NEW DELHI, JAN. 17. A sense of unease is developing in the Finance Ministry about the creeping inflation rate which has gone up to 6.09 per cent in the first week of January. The fear is that unless this rising trend is quickly controlled, the well-laid-out plans of the Central Government to woo the voters during elections could come unstuck.

The main concern of the Government is that a rising inflation could seriously undermine the ``feel good factor'' which has practically become the election slogan of the National Democratic Alliance (NDA). The fear is that not only will inflation make the cost of living expensive, but it would also erode the savings of the middle class since most deposit rates are currently below the inflation rate. In other words, the return on investments such as bank deposits and debt bonds have turned negative which could, in turn, negate the feel-good factor in the coming weeks.

For the middle class, inflation has systematically been eating into its savings since last year. The annual rate of inflation was 6.7 per cent in April 2003 and after that it continued in the range of 6.3-6.9 per cent for nearly two months. It did decline to around four per cent in August but soon climbed back to five per cent and more since September. In fact, inflation has risen further since November last year and has now gone back to the six per cent plus range.

For the salaried and middle classes, returns on savings are a big concern since most households now have some disposable income for savings and for investment towards a secure future. With the small investor continuing to stay away from the stock markets despite the unprecedented rise in the Sensex, savings and secured returns continue to be the mainstay for this section of the population which also happens to be the largest vote bank of the Bhartiya Janata Party (BJP).
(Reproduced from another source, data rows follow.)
theorem keeps_issueBody {a s : State} {e : Nat} {op : HeldOp} {check : State → Nat → Line → Option Half} {n : Nat} {f : Fields}
    (h : a.Keeps s) : a.Keeps (issueBody e op check n f s) := by
  unfold issueBody
  grind (splits := 40) (ematch := 40) (gen := 40) [keeps_accept, keeps_hold, keeps_release, keeps_status]

theorem keeps_mmBody {a s : State} {n : Nat} {f : Fields}
    (h : a.Keeps s) : a.Keeps (mmBody n f s) := by
  unfold mmBody
  grind (splits := 40) (ematch := 40) (gen := 40) [keeps_accept, keeps_hold, keeps_mmResolve, keeps_release, keeps_status]

theorem keeps_vxBody {a s : State} {n f}
    (h : a.Keeps s) : a.Keeps (vxBody n f s) := by
  unfold vxBody
  grind (splits := 40) (ematch := 40) (gen := 40) [keeps_issueBody]

theorem keeps_sfBody {a s : State} {n f}
    (h : a.Keeps s) : a.Keeps (sfBody n f s) := by
  unfold sfBody
  grind (splits := 40) (ematch := 40) (gen := 40) [keeps_issueBody]

theorem keeps_cpBody {a s : State} {n f}
    (h : a.Keeps s) : a.Keeps (cpBody n f s) := by
  unfold cpBody
  grind (splits := 40) (ematch := 40) (gen := 40) [keeps_issueBody]

theorem keeps_gaBody {a s : State} {n f}
    (h : a.Keeps s) : a.Keeps (gaBody n f s) := by
  unfold gaBody
  grind (splits := 40) (ematch := 40) (gen := 40) [keeps_issueBody]

theorem keeps_nzBody {a s : State} {n f}
    (h : a.Keeps s) : a.Keeps (nzBody n f s) := by
  unfold nzBody
  grind (splits := 40) (ematch := 40) (gen := 40) [keeps_issueBody]

theorem keeps_resume {a s : State} {n : Nat}
    (h : a.Keeps s) : a.Keeps (State.resume s n) := by
  unfold State.resume
  grind (splits := 40) (ematch := 40) (gen := 40) [keeps_cpBody, keeps_epochEndBody, keeps_fenceBody, keeps_gaBody, keeps_mmBody, keeps_nzBody, keeps_recvBody, keeps_release, keeps_sendBody, keeps_sfBody, keeps_vldBody, keeps_vstBody, keeps_vxBody, keeps_wait, keeps_waitBody]

theorem keeps_tokenDone {a s : State} {n : Nat} {t : Nat} {code : Half}
    (h : a.Keeps s) : a.Keeps (State.tokenDone s n t code) := by
  unfold State.tokenDone
  grind (splits := 40) (ematch := 40) (gen := 40) [keeps_resume, keeps_updCore]

theorem keeps_complete {a s : State} {n : Nat} {e : Nat} {code : Half}
    (h : a.Keeps s) : a.Keeps (State.complete s n e code) := by
  unfold State.complete
  grind (splits := 40) (ematch := 40) (gen := 40) [keeps_tokenDone, keeps_updCore]

theorem keeps_putOp {a s : State} {n : Nat} {e : Nat} {o : EngOp}
    (h : a.Keeps s) : a.Keeps (State.putOp s n e o) := by
  unfold State.putOp
  grind (splits := 40) (ematch := 40) (gen := 40) [keeps_updCore]

theorem keeps_engReadN {a s : State} {n : Nat} {m : Nat} {x0 x1 x2}
    (h : a.Keeps s) : a.Keeps (State.engReadN s n m x0 x1 x2).2 := by
  induction x0 generalizing s x1 x2 with
  | zero => unfold State.engReadN; grind (splits := 40) (ematch := 40) (gen := 40) [keeps_engRead]
  | succ fuel ih => unfold State.engReadN; grind (splits := 40) (ematch := 40) (gen := 40) [keeps_engRead]

theorem keeps_engWriteN {a s : State} {n : Nat} {seq : Nat} {m : Nat} {x0 x1 x2}
    (h : a.Keeps s) : a.Keeps (State.engWriteN s n seq m x0 x1 x2).2 := by
  induction x0 generalizing s x1 x2 with
  | zero => unfold State.engWriteN; grind (splits := 40) (ematch := 40) (gen := 40) [keeps_engWrite]
  | succ fuel ih => unfold State.engWriteN; grind (splits := 40) (ematch := 40) (gen := 40) [keeps_engWrite]

theorem keeps_inFlight {a s : State} {space : Nat} (h : a.Keeps s) : a.Keeps (State.inFlight s space).2.2 := by
  unfold State.inFlight
  exact keeps_set_free h (Nat.le_add_right _ _)

theorem keeps_readsRest {a s : State} {n : Nat} {m : Nat} {x0}
    (h : a.Keeps s) : a.Keeps (State.readsRest s n m x0).2.2 := by
  induction x0 generalizing s with
  | nil => unfold State.readsRest; grind (splits := 40) (ematch := 40) (gen := 40) [keeps_engRead]
  | cons y r ih => unfold State.readsRest; grind (splits := 40) (ematch := 40) (gen := 40) [keeps_engRead]

theorem keeps_engReads {a s : State} {n : Nat} {m : Nat} {x0}
    (h : a.Keeps s) : a.Keeps (State.engReads s n m x0).2.2 := by
  induction x0 generalizing s with
  | nil => unfold State.engReads; grind (splits := 40) (ematch := 40) (gen := 40) [keeps_engRead, keeps_inFlight, keeps_readsRest]
  | cons y r ih => unfold State.engReads; grind (splits := 40) (ematch := 40) (gen := 40) [keeps_engRead, keeps_inFlight, keeps_readsRest]

theorem keeps_loadPieces {a s : State} {n : Nat} {m : Nat} {moss : Bool} {w : Win} {ps : List (Nat × Nat × Nat × Nat)}
    (h : a.Keeps s) : a.Keeps (State.loadPieces s n m moss w ps).2 := by
  unfold State.loadPieces
  grind (splits := 40) (ematch := 40) (gen := 40) [keeps_engReads, keeps_updCore]

theorem keeps_storePieces {a s : State} {n : Nat} {seq : Nat} {m : Nat} {x0}
    (h : a.Keeps s) : a.Keeps (State.storePieces s n seq m x0).2 := by
  induction x0 generalizing s with
  | nil => unfold State.storePieces; grind (splits := 40) (ematch := 40) (gen := 40) [keeps_engWriteN]
  | cons y r ih => unfold State.storePieces; grind (splits := 40) (ematch := 40) (gen := 40) [keeps_engWriteN]

theorem keeps_takeRelays {a s : State} {n : Nat} {p : Plan} {q : Nat} {x0}
    (h : a.Keeps s) : a.Keeps (State.takeRelays s n p q x0).2 := by
  induction x0 generalizing s with
  | zero => unfold State.takeRelays; grind (splits := 40) (ematch := 40) (gen := 40) [keeps_putOp, keeps_takeHead]
  | succ fuel ih => unfold State.takeRelays; grind (splits := 40) (ematch := 40) (gen := 40) [keeps_putOp, keeps_takeHead]

theorem keeps_updOp {a s : State} {n : Nat} {e : Nat} {f : EngOp → EngOp}
    (h : a.Keeps s) : a.Keeps (State.updOp s n e f) := by
  unfold State.updOp
  grind (splits := 40) (ematch := 40) (gen := 40) [keeps_putOp, keeps_updCore]

theorem keeps_pushNote {a s : State} {n : Nat} {dst : Nat} {q : Nat} {body : Line} {tok : Option Nat} {cp : Option Nat}
    (h : a.Keeps s) : a.Keeps (State.pushNote s n dst q body tok cp) := by
  unfold State.pushNote
  grind (splits := 40) (ematch := 40) (gen := 40) [keeps_updCore]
The Government's worry arises from two factors. While the rise in inflation in the last two months has been mainly on account of fruits, vegetables, mineral oils, fuels and cotton textiles, the official expectation is that this rise would subside in line with cyclic behaviour. But what is out of the Government's control is the firming up of international oil prices.

The average price of the OPEC (Organisation of Petroleum Exporting Countries) basket had reached $29.5 per barrel at the end of 2003 while U. S. prices are hovering around $ 32 a barrel. Thus, global oil prices are about 10 per cent higher than what they were in early November and what is worse, the outlook for oil prices in the short term remains uncertain.

Secondly, a possible upward pressure, led by increases in commodity prices, has replaced the fear of deflation in the advanced economies. Therefore, these international developments enhance the possibility of `international transmission of inflation,' as the RBI Governor, Y. V. Reddy, put it recently.

Against this backdrop, the Finance Ministry has promised some corrective measures. One could be the flooding of the market with agricultural produce once the harvesting season begins and the second could be to keep a lid on petrol and diesel prices till elections are over.